▸ Aim of the exercise
Which lines make up the answer? Those from the line with "def EmitsCode (mk" through the end of the data; reproduce them exactly.

▸ Records to use
-- ==== Sys2Proof/Certificates/Slice0/Obligations.lean ====
section
/-! DEFINITION. The statements about morse CORE, each a rule of spec/ or what follows from its rules. The definitions before the
statements are the shapes that several statements share. -/

open Sys2Proof Sys2Proof.Machine

namespace Sys2Proof.Claims

/-- What the rule of a row says of it (R100 to R147): its code, its sequence, its code word, both look-ups, and the worked
example, ENCODE of the one-character text and DECODE of that under both space rules. That the code word and the code decode to
the instruction `mk` of DEC and of ENC is no clause of those rules: it is the model's reading of the table as an opcode map (R60,
R64; logs 8 and 11). -/
def RowRule (mk : UnitId → Instr) (code : Byte) (q : List Sym) (w : CodeWord) (bytes absorbText immediateText : Buffer) : Prop :=
  fwd code = some q ∧ codeWordOf q = w ∧ rev w = some code ∧
  decode .codeWord16 w.toNat = .instr (mk .dec) ∧ decode .charCode8 code.toNat = .instr (mk .enc) ∧
  (∀ s : State, ∃ e, exec (.encode [code]) s = .next { s with enc := e, ret := .encoded (.ok bytes) }) ∧
  (∀ s : State, s.spaceRule = .absorb →
    ∃ d, exec (.decode bytes) s = .next { s with dec := d, ret := .decoded (.ok absorbText) }) ∧
  (∀ s : State, s.spaceRule = .immediate →
    ∃ d, exec (.decode bytes) s = .next { s with dec := d, ret := .decoded (.ok immediateText) })

/-- A lower-case code folds to the code of its row (R151, R100 to R125), and is read as that row's instruction of ENC (the model's
reading, logs 8 and 11). -/
def FoldsTo (lower code : Byte) (mk : UnitId → Instr) : Prop :=
  foldCode lower = code ∧ decode .charCode8 lower.toNat = .instr (mk .enc)

/-- Run by ENC, `mk` completes where ENC_CHAR is enabled and the output can be indexed: it puts `q` and then End and moves the
index by one; every other field of the machine is unchanged (R155, R156). -/
def PutsSymbols (mk : UnitId → Instr) (q : List Sym) : Prop :=
  ∀ s : State, s.enc.status = .run → s.enc.idx < s.enc.text.length → (s.enc.cur = 0#2 ∨ s.enc.out ≠ []) →
    ∃ e, s.enc.puts (q ++ [Config.symEnd]) = some e ∧
      exec (mk .enc) s = .next { s with enc := { s.enc with idx := s.enc.idx + 1, cur := e.cur, out := e.out } }

/-- Run by DEC, `mk` completes where DEC_SYM is enabled: the terminating End is read, `code` is appended, the code word and the
count are cleared; every other field of the machine is unchanged (R176, R178). -/
def EmitsCode (mk : UnitId → Instr) (code : Byte) : Prop :=
  ∀ s : State, s.dec.status = .run → s.dec.ptr < s.dec.inp.length →
    exec (mk .dec) s =
      .next { s with dec := { s.dec.pastSymbol with out := s.dec.out ++ [code], acc := 0x0000#16, k := 0#4 } }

▸ Answer box
def EmitsCode (mk : UnitId → Instr) (code : Byte) : Prop :=
  ∀ s : State, s.dec.status = .run → s.dec.ptr < s.dec.inp.length →
    exec (mk .dec) s =
      .next { s with dec := { s.dec.pastSymbol with out := s.dec.out ++ [code], acc := 0x0000#16, k := 0#4 } }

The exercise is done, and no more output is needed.